Exercise: Using the data beneath, show every line that includes the word "Creq".

Information supplied:
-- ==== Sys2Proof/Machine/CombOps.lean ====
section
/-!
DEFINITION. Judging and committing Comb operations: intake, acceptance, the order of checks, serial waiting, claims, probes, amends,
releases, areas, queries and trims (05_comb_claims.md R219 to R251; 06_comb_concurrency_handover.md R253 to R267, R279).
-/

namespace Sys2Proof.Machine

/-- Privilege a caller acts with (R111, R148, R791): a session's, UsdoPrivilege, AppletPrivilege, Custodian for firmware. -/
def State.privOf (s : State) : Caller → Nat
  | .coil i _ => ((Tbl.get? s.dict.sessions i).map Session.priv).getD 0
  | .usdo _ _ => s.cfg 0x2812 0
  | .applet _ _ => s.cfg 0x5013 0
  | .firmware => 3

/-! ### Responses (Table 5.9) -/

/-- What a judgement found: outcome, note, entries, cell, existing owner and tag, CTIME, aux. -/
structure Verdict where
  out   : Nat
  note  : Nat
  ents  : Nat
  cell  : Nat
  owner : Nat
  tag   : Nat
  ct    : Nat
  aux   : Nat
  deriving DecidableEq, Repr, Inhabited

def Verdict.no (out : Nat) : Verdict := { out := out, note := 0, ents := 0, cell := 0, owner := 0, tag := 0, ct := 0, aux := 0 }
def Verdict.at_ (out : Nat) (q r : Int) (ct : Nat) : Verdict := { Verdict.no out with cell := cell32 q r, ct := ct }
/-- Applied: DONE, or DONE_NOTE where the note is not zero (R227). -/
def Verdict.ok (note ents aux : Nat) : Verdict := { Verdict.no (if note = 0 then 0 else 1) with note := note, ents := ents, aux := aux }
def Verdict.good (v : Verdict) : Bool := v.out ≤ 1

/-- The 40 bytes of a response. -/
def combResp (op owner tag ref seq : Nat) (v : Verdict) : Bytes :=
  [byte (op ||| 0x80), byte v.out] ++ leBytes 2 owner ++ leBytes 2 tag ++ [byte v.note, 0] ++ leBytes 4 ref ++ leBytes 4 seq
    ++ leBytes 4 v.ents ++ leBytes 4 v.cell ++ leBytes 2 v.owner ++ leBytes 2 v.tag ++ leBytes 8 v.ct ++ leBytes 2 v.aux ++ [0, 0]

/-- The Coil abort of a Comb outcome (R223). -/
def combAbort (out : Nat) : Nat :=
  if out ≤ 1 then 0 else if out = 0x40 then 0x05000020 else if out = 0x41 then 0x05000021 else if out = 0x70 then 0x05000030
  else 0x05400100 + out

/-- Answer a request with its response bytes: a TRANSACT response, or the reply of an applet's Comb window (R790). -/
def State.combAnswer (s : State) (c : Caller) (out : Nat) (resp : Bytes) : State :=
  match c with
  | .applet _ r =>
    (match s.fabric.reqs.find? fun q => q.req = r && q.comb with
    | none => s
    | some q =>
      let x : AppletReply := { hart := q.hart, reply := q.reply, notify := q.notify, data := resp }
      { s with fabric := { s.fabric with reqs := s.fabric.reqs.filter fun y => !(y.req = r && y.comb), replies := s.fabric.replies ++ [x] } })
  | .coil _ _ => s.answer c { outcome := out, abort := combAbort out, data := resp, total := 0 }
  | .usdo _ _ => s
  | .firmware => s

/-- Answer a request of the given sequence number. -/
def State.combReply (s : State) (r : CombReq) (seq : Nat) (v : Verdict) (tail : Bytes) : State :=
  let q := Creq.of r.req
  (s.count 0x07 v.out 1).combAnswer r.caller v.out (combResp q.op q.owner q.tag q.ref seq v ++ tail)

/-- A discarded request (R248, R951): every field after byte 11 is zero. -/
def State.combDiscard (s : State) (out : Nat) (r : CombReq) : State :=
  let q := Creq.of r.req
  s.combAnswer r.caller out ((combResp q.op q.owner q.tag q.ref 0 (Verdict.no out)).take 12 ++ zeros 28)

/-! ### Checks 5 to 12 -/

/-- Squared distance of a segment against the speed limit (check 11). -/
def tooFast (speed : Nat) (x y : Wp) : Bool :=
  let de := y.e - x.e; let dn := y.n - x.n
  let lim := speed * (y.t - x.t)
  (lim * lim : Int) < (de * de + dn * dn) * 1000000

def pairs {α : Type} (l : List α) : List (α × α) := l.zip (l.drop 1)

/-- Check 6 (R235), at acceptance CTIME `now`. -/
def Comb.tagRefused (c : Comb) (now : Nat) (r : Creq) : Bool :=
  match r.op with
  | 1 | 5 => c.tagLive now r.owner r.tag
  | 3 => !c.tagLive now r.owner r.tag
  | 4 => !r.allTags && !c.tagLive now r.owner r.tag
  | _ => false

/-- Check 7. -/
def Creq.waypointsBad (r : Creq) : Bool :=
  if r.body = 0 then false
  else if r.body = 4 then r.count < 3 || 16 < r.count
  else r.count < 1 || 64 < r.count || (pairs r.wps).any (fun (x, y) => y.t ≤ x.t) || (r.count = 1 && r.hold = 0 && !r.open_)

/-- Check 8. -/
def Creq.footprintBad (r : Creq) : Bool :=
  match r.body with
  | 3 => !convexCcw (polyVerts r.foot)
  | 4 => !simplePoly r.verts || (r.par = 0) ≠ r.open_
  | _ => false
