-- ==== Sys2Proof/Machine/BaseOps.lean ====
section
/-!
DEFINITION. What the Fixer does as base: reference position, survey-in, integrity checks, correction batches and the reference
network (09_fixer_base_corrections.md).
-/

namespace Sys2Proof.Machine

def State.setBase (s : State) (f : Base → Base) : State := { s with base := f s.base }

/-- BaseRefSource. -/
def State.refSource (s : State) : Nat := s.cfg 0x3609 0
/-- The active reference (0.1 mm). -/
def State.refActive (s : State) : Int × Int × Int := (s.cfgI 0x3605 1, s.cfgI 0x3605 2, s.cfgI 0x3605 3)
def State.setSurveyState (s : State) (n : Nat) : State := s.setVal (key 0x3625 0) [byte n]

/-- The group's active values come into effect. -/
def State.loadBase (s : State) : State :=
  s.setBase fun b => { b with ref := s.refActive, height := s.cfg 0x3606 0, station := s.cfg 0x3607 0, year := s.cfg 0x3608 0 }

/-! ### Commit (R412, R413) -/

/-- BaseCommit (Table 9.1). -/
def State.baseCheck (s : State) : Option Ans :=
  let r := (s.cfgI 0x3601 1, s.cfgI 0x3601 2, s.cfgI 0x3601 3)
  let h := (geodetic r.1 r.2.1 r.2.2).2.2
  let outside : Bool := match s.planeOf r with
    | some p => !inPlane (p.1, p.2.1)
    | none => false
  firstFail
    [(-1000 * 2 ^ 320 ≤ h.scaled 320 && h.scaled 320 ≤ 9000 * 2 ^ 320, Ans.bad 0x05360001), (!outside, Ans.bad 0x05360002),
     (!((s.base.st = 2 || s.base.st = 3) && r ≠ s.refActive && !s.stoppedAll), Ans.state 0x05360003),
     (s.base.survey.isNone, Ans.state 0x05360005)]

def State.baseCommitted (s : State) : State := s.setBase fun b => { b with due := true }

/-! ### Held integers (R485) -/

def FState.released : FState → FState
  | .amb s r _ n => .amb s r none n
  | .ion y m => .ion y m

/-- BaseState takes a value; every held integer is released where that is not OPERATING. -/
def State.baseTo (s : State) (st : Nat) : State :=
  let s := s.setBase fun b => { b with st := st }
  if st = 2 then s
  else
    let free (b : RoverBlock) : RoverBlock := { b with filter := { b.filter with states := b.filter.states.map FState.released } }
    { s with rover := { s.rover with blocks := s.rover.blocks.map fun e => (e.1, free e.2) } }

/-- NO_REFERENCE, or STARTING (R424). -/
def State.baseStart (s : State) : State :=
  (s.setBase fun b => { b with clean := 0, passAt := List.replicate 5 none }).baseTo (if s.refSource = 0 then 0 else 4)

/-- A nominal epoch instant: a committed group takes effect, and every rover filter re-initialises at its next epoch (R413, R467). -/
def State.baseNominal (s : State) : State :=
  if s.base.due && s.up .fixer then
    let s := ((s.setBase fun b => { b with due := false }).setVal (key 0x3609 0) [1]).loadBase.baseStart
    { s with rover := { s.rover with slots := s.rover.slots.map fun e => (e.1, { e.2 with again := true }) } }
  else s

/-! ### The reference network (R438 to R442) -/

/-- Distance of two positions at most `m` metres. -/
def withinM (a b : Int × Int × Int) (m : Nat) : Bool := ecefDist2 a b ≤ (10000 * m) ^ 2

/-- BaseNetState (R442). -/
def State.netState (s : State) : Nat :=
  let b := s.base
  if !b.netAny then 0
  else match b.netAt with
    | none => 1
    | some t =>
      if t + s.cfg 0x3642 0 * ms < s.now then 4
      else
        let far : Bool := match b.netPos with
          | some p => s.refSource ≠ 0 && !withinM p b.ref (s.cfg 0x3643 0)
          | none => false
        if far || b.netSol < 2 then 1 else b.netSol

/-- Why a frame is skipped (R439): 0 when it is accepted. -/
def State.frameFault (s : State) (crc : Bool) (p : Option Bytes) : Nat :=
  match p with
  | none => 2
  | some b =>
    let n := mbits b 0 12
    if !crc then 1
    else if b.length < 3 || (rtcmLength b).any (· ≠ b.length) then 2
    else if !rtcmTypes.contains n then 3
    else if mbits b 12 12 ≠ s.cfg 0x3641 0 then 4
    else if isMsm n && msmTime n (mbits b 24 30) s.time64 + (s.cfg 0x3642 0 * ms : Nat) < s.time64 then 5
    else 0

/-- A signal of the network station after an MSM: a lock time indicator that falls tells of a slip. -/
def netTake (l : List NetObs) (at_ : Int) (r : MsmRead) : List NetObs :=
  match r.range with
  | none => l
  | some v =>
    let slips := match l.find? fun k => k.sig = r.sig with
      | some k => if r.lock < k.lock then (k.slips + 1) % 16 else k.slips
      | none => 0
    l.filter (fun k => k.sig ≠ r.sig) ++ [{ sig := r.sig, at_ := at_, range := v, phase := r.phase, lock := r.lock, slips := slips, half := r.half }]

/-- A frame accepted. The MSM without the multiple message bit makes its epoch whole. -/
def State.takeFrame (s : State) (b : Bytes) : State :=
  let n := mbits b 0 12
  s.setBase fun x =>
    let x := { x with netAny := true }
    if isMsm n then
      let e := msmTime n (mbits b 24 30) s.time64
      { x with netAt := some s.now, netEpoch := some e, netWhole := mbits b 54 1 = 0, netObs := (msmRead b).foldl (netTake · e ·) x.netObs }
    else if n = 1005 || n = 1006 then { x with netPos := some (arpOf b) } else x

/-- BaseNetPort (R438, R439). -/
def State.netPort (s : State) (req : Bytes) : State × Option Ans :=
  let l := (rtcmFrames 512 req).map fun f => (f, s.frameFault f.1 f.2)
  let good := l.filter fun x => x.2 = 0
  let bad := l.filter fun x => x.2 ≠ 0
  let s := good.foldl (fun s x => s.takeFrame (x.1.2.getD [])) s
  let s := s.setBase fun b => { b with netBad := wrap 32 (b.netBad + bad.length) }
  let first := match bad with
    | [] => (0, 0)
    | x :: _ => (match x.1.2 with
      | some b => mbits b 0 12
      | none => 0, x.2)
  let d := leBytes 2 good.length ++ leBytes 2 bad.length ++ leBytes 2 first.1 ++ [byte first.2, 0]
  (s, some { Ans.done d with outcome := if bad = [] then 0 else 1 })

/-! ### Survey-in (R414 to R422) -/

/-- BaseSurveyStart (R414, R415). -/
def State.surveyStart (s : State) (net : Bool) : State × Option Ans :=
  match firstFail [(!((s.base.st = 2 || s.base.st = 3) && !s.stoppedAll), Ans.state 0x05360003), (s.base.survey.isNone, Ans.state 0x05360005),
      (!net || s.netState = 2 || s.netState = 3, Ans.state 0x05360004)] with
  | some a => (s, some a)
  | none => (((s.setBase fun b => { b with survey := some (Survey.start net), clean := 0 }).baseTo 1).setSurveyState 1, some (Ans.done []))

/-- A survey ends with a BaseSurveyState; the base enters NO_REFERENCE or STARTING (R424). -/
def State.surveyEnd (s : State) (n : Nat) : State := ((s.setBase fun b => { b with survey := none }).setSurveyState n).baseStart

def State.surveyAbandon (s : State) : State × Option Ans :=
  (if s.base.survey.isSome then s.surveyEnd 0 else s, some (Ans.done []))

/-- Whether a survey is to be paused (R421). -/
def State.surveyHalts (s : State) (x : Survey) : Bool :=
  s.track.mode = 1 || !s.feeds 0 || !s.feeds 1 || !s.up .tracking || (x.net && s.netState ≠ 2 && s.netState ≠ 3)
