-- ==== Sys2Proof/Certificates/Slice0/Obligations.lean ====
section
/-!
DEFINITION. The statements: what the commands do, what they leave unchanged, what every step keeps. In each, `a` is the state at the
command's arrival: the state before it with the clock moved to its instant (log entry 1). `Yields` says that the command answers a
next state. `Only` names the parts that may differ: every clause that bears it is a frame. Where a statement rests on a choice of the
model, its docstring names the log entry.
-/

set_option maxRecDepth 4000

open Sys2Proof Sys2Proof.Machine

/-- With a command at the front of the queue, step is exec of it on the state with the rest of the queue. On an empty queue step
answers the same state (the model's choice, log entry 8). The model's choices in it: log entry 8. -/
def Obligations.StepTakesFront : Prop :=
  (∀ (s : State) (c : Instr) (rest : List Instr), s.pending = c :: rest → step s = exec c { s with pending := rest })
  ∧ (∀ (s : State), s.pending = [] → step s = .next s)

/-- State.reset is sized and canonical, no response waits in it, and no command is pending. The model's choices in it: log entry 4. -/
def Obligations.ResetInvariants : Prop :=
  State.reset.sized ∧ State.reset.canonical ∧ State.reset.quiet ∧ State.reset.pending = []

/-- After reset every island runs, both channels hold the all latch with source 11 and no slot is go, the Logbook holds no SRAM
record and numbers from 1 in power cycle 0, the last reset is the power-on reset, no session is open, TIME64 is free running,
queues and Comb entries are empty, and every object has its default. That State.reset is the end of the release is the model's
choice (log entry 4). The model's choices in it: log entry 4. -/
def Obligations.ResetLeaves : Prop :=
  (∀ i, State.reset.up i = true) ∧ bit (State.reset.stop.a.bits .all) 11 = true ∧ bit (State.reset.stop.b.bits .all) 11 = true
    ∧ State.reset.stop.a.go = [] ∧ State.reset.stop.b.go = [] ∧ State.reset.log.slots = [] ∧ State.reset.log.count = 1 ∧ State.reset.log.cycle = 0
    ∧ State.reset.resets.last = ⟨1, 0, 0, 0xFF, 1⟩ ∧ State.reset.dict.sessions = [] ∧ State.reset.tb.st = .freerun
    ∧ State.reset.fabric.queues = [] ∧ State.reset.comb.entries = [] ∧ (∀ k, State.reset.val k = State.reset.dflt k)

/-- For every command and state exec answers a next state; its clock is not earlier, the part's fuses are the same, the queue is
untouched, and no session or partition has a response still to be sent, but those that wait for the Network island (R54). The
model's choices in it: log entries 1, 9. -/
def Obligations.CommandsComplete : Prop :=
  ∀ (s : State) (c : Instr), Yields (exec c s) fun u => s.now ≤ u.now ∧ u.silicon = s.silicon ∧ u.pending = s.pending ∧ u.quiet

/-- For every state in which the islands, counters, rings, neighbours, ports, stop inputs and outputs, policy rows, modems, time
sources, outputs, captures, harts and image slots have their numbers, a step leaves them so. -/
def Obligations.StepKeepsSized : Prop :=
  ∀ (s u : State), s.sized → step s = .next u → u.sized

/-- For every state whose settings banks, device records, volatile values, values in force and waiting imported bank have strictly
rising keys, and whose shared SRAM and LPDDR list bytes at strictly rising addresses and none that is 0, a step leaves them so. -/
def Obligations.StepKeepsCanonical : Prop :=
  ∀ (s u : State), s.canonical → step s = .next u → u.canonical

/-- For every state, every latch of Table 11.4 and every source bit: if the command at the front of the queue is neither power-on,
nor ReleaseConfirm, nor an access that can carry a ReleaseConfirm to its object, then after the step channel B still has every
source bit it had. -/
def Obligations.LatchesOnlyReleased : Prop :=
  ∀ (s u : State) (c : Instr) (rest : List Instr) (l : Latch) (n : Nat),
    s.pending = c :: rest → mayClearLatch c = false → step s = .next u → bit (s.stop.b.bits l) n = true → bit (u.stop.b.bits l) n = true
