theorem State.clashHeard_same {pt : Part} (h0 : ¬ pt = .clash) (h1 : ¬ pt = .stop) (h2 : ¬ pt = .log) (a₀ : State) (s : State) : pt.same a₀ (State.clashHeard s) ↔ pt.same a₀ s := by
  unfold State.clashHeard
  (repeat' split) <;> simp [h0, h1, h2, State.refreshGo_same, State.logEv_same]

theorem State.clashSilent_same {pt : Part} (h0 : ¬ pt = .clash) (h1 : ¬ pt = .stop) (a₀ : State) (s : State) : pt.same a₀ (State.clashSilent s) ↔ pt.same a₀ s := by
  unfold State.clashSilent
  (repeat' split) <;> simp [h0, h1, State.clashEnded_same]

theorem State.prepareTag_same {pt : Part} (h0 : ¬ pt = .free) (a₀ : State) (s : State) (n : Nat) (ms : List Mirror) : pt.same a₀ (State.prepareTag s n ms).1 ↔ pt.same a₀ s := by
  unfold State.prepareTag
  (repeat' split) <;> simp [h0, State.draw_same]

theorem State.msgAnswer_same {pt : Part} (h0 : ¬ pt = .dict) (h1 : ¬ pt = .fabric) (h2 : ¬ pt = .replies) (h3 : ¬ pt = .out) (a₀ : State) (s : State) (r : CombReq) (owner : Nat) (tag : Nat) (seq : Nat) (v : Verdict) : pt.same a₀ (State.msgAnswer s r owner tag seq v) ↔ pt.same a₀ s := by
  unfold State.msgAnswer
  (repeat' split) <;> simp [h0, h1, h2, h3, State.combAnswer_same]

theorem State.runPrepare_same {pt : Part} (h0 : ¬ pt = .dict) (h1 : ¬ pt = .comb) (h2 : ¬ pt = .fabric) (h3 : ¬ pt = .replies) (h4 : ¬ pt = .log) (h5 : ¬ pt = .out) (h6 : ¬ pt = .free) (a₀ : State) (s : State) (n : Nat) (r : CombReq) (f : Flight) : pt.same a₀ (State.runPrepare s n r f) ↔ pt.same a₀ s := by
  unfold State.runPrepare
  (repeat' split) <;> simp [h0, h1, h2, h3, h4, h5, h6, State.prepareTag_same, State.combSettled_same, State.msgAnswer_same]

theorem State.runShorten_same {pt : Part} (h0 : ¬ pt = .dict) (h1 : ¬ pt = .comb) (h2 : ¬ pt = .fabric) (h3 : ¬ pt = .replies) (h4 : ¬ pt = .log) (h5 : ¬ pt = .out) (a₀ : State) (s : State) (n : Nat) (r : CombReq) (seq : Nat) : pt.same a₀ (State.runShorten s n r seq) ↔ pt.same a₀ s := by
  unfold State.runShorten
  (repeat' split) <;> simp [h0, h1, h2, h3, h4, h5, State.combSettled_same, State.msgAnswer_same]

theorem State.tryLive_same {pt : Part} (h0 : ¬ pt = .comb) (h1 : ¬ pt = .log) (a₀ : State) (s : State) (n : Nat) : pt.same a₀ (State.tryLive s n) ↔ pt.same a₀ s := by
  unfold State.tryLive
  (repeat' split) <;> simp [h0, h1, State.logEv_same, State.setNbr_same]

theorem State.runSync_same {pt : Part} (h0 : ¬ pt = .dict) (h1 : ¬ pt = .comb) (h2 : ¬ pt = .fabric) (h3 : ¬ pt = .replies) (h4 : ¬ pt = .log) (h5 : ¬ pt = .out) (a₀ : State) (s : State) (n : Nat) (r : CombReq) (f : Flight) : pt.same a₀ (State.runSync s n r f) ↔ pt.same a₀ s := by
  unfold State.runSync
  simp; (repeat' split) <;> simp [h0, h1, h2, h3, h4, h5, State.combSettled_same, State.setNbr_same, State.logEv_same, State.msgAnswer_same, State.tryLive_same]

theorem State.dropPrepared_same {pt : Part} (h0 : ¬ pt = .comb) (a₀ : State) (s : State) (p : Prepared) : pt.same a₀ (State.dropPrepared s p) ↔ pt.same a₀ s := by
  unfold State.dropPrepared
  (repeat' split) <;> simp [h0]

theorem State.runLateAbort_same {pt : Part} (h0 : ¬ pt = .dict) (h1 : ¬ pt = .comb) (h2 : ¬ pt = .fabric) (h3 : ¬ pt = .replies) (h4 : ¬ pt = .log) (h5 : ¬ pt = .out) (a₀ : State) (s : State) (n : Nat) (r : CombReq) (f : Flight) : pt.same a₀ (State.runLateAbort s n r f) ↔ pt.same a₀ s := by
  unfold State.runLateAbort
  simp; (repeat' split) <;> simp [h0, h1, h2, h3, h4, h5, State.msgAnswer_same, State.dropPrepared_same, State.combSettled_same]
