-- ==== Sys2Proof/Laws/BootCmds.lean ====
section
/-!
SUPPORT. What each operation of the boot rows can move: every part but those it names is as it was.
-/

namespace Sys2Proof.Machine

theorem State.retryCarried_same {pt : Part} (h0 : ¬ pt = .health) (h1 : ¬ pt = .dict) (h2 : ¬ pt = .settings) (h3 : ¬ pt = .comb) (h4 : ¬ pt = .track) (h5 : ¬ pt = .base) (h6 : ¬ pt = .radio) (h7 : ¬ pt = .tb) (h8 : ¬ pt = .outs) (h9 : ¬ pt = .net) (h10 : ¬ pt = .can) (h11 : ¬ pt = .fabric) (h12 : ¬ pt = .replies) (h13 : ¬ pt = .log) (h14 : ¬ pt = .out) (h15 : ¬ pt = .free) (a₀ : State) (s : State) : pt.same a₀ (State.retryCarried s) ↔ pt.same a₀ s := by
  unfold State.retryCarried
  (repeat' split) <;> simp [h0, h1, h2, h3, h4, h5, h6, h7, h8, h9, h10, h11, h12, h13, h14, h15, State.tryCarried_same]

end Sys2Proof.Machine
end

Written response:
  let q := Creq.of r.req
  let q := Creq.of r.req
def Comb.tagRefused (c : Comb) (now : Nat) (r : Creq) : Bool :=
def Creq.waypointsBad (r : Creq) : Bool :=
def Creq.footprintBad (r : Creq) : Bool :=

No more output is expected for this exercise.